Each line below from the one containing "-- ==== Sys2Proof/Certificates/Slice0/Obligations.lean" through the one containing "queue's rest. -/" should be output exactly as it stands, and no other line should appear.
#####
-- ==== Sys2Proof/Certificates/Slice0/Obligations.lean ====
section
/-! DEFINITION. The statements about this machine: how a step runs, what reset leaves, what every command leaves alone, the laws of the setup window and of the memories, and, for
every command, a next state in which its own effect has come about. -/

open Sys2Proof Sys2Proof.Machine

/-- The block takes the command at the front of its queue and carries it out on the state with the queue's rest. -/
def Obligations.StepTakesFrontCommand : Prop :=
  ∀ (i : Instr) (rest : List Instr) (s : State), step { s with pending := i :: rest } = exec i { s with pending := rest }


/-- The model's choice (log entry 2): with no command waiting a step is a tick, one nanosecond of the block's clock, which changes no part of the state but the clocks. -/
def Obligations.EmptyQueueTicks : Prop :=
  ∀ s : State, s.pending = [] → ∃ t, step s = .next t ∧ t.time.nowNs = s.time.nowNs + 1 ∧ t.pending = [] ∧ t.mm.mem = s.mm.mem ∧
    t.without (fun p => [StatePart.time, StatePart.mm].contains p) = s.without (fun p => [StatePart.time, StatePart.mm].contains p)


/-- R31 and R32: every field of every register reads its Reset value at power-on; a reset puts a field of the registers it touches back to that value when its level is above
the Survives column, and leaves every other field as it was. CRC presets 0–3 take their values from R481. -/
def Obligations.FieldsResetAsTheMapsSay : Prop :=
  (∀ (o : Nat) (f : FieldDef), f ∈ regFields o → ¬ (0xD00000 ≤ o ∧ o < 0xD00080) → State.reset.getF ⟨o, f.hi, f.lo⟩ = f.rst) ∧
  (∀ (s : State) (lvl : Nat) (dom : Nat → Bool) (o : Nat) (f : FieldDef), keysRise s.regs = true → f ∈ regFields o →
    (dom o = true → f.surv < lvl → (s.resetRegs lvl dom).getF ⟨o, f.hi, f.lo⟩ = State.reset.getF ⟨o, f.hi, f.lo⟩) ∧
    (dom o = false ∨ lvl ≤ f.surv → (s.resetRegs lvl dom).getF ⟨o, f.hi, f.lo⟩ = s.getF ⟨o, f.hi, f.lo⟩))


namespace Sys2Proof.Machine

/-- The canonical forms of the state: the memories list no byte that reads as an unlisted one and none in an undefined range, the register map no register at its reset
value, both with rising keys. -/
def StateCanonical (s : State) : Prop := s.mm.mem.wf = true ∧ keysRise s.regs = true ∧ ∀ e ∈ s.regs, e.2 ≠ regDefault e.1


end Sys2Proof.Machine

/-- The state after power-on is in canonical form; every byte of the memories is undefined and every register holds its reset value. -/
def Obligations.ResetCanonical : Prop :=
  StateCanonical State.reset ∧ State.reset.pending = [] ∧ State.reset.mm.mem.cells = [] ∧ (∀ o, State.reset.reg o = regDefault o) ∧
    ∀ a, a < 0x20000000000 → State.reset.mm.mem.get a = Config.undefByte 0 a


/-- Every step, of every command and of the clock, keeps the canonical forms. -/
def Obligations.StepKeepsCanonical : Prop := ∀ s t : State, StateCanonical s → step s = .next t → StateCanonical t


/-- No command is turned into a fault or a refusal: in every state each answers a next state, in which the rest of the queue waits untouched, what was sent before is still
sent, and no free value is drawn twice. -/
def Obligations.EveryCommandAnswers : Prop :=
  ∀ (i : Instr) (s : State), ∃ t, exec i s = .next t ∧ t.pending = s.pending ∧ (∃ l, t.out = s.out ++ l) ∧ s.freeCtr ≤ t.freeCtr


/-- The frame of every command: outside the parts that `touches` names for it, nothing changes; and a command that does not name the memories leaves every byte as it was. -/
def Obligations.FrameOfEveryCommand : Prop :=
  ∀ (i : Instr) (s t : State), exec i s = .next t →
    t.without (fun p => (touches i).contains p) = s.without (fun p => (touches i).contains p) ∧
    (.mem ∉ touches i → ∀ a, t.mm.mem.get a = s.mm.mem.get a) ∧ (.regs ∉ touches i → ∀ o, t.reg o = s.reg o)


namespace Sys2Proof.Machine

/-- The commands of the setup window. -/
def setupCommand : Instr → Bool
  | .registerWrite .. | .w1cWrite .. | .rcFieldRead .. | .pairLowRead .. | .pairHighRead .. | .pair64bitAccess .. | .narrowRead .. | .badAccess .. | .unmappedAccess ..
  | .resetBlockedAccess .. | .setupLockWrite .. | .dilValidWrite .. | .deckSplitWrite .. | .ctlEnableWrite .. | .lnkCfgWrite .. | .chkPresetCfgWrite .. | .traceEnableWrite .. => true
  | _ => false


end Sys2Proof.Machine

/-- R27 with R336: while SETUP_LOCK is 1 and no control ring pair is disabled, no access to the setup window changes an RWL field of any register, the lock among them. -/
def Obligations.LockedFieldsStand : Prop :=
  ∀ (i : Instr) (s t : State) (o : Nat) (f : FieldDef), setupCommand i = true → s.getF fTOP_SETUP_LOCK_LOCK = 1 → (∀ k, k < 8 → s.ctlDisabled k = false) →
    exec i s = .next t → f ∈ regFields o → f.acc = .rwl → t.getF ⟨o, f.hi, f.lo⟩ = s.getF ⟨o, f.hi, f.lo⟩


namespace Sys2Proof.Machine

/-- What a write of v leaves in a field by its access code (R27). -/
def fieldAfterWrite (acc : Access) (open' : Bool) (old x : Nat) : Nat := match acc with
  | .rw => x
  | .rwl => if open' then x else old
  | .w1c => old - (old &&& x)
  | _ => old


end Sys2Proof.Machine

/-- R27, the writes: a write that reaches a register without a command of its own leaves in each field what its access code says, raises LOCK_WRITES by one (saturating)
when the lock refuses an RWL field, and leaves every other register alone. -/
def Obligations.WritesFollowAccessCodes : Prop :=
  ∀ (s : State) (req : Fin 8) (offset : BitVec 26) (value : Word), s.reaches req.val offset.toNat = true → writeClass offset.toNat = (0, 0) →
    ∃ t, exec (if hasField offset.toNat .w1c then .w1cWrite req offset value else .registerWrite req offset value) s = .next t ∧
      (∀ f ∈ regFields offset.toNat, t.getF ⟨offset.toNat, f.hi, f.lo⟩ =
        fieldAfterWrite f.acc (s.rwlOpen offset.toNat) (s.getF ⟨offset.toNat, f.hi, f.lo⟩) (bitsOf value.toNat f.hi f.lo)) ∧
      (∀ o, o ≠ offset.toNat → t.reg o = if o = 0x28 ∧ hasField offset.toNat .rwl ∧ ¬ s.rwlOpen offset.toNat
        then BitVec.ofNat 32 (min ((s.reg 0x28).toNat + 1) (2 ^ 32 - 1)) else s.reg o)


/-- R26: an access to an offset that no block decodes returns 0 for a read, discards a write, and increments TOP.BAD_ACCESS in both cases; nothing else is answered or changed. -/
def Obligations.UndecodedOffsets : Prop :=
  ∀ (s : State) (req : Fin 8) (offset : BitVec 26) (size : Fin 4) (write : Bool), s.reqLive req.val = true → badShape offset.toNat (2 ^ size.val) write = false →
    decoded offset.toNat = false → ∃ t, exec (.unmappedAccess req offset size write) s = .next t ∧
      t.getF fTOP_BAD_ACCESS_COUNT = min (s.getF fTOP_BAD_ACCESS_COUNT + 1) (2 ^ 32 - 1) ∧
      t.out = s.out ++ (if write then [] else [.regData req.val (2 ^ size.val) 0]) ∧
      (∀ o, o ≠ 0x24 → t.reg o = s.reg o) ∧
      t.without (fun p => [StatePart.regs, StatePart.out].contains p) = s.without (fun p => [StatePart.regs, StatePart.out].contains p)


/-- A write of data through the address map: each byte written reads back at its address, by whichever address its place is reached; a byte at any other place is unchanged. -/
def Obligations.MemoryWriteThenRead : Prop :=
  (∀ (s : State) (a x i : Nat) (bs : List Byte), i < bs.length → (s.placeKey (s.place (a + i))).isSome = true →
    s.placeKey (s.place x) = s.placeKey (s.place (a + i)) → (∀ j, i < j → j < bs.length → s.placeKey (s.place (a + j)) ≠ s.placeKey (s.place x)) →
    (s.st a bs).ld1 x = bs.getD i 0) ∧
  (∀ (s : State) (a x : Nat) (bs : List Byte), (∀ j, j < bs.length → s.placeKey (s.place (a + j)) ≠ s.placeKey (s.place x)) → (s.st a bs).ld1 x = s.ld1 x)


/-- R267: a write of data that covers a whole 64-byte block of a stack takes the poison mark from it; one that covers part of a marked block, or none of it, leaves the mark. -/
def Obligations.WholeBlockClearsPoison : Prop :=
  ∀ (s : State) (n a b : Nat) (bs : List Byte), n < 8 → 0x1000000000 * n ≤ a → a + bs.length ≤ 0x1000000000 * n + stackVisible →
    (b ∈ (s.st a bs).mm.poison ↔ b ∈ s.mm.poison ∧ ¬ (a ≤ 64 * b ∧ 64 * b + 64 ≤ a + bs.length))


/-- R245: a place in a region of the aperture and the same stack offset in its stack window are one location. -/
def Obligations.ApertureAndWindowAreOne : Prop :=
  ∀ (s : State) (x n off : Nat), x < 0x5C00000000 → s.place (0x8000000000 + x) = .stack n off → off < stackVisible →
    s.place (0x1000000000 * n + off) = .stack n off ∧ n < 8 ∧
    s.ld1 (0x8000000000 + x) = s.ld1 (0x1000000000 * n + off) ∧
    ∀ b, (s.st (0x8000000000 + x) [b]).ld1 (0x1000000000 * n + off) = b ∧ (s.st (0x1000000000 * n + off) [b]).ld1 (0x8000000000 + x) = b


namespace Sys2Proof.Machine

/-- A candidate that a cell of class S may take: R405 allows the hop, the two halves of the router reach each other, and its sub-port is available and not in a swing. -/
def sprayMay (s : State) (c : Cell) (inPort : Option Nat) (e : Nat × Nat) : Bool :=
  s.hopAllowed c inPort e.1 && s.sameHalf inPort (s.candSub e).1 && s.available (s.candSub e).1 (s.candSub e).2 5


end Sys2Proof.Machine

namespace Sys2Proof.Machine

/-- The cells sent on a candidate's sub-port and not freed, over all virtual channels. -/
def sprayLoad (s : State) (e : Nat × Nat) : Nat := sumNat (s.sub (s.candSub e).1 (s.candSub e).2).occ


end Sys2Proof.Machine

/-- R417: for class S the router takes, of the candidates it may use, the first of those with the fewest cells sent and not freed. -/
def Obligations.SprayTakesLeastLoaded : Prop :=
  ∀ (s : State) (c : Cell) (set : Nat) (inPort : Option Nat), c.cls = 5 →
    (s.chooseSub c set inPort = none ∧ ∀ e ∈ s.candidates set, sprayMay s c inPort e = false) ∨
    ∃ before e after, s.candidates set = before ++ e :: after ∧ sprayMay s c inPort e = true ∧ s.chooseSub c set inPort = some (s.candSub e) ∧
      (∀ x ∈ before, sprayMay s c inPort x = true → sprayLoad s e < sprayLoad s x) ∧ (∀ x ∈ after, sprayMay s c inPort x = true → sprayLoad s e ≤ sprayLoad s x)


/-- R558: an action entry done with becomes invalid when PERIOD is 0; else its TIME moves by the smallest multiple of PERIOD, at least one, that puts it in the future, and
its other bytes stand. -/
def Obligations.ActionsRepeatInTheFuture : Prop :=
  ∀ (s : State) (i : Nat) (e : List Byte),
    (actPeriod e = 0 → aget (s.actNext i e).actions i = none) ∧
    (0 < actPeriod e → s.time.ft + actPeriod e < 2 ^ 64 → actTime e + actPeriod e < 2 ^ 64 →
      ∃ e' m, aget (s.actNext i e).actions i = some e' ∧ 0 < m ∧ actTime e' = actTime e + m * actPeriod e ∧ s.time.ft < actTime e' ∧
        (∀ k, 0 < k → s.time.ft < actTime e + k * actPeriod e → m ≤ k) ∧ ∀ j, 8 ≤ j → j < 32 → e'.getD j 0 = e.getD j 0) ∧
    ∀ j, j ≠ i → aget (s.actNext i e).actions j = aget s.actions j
#####
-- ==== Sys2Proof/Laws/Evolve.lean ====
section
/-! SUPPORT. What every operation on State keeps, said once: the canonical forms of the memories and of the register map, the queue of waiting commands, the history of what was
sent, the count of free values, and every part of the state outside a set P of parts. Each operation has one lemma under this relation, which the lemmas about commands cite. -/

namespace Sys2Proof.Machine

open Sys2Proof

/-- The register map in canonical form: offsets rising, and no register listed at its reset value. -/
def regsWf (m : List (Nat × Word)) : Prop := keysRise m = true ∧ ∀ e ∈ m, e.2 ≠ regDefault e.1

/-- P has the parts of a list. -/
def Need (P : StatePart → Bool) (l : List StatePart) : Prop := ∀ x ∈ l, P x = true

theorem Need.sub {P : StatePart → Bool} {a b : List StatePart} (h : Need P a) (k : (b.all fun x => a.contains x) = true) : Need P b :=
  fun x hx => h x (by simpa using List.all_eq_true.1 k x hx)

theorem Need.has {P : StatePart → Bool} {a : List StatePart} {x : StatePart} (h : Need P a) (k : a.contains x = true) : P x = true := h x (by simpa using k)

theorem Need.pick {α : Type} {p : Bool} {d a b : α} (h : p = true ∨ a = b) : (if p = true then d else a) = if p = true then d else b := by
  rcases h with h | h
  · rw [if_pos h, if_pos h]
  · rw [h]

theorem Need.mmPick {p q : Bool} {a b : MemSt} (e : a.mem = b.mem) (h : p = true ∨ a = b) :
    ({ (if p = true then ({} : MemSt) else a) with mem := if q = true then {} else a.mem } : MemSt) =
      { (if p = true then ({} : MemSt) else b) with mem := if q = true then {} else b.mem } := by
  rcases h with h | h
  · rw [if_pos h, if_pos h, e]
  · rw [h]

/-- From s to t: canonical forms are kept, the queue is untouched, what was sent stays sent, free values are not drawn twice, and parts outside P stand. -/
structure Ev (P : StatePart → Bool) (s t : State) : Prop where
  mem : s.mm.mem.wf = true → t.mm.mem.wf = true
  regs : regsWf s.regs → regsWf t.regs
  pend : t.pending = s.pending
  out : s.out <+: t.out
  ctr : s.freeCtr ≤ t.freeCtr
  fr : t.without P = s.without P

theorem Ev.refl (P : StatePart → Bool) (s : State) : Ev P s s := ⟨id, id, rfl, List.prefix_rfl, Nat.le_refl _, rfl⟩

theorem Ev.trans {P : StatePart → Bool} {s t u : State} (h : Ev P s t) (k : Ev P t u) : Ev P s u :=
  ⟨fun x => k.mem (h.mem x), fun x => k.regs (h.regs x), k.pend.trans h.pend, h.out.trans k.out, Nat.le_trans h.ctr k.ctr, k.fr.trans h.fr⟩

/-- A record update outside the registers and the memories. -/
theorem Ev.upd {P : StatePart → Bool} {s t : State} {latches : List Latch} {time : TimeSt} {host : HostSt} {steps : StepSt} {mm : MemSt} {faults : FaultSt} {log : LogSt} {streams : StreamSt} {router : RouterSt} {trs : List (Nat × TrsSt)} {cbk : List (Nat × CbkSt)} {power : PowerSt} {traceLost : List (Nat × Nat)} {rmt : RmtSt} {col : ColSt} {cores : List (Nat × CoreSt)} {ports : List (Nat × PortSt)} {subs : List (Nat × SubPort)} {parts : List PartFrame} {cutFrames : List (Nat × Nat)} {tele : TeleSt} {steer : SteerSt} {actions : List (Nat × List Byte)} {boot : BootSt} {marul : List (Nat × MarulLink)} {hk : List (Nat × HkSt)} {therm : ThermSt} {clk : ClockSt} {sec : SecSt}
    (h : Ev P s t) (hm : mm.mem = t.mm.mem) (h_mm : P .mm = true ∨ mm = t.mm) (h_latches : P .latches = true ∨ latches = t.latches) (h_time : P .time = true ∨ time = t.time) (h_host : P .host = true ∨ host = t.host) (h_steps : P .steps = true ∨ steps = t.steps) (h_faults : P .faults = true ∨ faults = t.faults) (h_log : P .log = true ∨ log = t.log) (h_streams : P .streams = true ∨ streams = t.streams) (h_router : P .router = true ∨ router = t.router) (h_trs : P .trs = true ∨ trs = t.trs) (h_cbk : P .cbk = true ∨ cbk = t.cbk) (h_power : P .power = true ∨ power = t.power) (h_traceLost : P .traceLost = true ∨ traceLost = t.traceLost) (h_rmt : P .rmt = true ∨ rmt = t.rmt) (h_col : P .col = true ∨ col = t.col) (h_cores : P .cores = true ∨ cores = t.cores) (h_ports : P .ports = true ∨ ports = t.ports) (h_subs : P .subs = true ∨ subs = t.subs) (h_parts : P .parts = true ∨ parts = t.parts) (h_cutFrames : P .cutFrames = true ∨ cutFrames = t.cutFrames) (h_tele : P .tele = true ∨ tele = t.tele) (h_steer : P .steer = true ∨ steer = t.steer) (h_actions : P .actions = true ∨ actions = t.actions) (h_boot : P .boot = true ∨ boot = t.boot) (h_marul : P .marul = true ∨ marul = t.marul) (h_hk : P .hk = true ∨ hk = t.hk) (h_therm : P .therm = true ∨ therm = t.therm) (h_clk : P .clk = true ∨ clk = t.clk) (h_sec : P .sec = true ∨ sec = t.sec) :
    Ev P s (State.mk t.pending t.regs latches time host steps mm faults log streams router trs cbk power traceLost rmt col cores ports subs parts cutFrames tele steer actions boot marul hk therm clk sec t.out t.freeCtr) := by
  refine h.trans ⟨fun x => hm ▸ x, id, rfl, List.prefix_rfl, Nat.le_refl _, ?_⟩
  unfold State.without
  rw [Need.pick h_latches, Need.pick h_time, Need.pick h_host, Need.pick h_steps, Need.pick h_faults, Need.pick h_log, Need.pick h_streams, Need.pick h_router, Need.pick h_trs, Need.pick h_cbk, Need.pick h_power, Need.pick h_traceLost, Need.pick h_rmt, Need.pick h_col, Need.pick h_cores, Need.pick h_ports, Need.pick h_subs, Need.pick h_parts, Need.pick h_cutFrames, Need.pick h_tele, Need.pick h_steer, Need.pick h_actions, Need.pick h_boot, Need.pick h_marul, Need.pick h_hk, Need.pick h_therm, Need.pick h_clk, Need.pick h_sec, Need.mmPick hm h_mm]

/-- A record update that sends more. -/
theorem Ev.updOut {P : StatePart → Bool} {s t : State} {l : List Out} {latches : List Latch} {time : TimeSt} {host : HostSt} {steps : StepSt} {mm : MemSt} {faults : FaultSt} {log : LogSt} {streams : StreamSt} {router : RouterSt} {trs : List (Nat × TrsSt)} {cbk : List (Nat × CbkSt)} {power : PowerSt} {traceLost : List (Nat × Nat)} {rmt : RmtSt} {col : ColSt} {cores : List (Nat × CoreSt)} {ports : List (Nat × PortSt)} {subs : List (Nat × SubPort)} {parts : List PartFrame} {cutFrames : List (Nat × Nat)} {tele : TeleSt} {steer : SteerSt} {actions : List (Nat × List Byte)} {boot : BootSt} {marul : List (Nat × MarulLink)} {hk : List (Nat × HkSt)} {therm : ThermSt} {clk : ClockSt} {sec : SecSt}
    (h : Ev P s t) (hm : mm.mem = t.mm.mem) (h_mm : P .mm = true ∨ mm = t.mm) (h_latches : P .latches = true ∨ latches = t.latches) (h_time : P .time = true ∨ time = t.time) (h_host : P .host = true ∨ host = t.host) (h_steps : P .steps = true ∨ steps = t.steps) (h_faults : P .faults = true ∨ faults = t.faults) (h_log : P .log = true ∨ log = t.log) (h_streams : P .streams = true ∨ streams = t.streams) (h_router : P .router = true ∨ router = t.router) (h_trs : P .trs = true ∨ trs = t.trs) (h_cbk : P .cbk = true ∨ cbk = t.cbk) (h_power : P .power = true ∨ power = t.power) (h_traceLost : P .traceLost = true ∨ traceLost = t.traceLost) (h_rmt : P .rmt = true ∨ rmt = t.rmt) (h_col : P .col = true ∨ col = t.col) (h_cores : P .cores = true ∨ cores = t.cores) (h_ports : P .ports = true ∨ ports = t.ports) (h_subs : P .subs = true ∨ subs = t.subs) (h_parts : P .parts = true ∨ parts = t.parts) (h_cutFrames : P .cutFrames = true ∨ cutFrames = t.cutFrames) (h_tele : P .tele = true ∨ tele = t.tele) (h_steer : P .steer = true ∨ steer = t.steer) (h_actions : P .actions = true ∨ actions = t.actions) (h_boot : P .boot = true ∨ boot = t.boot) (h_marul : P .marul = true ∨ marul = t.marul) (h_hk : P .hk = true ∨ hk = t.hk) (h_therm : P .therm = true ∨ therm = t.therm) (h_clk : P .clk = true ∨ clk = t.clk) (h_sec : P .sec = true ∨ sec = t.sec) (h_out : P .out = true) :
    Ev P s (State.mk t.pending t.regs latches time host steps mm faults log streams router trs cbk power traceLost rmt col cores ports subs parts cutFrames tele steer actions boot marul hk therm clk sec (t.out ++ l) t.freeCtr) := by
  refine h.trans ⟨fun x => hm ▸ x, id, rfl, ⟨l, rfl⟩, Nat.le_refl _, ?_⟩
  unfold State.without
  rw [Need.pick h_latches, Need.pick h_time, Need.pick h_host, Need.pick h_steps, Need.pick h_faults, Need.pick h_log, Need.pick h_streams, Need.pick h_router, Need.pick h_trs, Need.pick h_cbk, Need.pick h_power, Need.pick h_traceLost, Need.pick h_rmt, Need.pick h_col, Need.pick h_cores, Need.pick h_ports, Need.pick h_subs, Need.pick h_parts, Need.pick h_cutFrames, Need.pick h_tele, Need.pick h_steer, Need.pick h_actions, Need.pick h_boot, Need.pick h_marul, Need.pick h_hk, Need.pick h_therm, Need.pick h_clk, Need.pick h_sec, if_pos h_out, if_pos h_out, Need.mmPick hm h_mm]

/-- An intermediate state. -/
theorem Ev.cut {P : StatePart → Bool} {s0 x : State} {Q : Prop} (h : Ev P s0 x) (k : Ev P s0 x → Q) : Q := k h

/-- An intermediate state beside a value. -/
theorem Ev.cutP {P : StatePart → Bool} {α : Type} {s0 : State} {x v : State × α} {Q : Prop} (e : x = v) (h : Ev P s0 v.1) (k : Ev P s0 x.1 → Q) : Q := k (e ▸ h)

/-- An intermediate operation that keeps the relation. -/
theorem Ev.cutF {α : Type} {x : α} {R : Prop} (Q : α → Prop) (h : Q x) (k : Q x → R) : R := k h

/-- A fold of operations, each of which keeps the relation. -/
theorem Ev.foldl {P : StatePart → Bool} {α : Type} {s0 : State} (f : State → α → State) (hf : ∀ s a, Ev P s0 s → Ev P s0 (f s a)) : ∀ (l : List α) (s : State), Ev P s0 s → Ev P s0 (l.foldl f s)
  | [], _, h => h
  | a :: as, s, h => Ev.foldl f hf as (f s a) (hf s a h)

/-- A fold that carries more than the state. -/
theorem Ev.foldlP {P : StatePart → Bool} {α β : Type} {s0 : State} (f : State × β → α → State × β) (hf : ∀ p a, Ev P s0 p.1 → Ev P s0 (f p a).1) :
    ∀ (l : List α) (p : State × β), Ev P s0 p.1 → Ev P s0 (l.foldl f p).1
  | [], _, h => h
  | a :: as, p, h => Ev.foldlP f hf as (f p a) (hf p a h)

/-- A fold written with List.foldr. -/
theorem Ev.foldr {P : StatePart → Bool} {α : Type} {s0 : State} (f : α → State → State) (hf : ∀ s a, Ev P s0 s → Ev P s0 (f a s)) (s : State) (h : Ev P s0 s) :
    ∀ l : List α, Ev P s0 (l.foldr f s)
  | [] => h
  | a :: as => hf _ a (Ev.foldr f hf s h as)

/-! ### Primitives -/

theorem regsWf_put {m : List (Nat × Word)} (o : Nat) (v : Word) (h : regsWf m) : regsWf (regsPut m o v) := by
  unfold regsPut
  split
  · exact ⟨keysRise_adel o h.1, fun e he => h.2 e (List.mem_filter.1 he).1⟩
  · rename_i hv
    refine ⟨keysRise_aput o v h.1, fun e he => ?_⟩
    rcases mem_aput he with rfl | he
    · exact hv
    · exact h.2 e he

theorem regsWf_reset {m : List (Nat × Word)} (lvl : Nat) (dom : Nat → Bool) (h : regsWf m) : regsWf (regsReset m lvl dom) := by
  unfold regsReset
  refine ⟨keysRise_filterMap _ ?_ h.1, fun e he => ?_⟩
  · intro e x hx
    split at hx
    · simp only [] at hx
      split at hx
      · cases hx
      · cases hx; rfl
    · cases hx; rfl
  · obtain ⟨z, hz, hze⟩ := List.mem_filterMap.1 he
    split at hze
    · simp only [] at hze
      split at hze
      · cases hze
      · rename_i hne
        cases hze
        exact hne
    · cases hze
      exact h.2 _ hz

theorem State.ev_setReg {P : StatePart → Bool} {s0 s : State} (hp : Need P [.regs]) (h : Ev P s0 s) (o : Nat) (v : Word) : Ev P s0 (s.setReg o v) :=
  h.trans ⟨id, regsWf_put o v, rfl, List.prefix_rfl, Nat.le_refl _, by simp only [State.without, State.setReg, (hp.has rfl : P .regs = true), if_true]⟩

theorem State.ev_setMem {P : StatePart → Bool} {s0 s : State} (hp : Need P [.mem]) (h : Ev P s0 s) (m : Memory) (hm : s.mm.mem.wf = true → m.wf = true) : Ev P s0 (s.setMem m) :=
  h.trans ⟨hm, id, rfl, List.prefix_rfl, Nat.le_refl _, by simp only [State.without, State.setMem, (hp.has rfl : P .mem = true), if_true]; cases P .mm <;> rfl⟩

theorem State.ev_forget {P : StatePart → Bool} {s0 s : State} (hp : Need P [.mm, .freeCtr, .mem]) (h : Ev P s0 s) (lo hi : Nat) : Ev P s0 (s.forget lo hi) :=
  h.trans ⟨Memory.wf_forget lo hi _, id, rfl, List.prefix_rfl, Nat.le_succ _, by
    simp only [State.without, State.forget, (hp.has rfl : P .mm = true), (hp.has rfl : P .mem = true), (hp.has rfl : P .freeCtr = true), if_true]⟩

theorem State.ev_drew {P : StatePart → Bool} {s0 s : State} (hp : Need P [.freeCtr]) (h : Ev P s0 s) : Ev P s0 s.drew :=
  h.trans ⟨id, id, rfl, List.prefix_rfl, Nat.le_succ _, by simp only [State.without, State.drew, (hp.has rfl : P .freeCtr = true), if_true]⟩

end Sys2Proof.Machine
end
#####
* THE COMPLETED TASK
-- ==== Sys2Proof/Certificates/Slice0/Obligations.lean ====
section
/-! DEFINITION. The statements about this machine: how a step runs, what reset leaves, what every command leaves alone, the laws of the setup window and of the memories, and, for
every command, a next state in which its own effect has come about. -/

open Sys2Proof Sys2Proof.Machine

/-- The block takes the command at the front of its queue and carries it out on the state with the queue's rest. -/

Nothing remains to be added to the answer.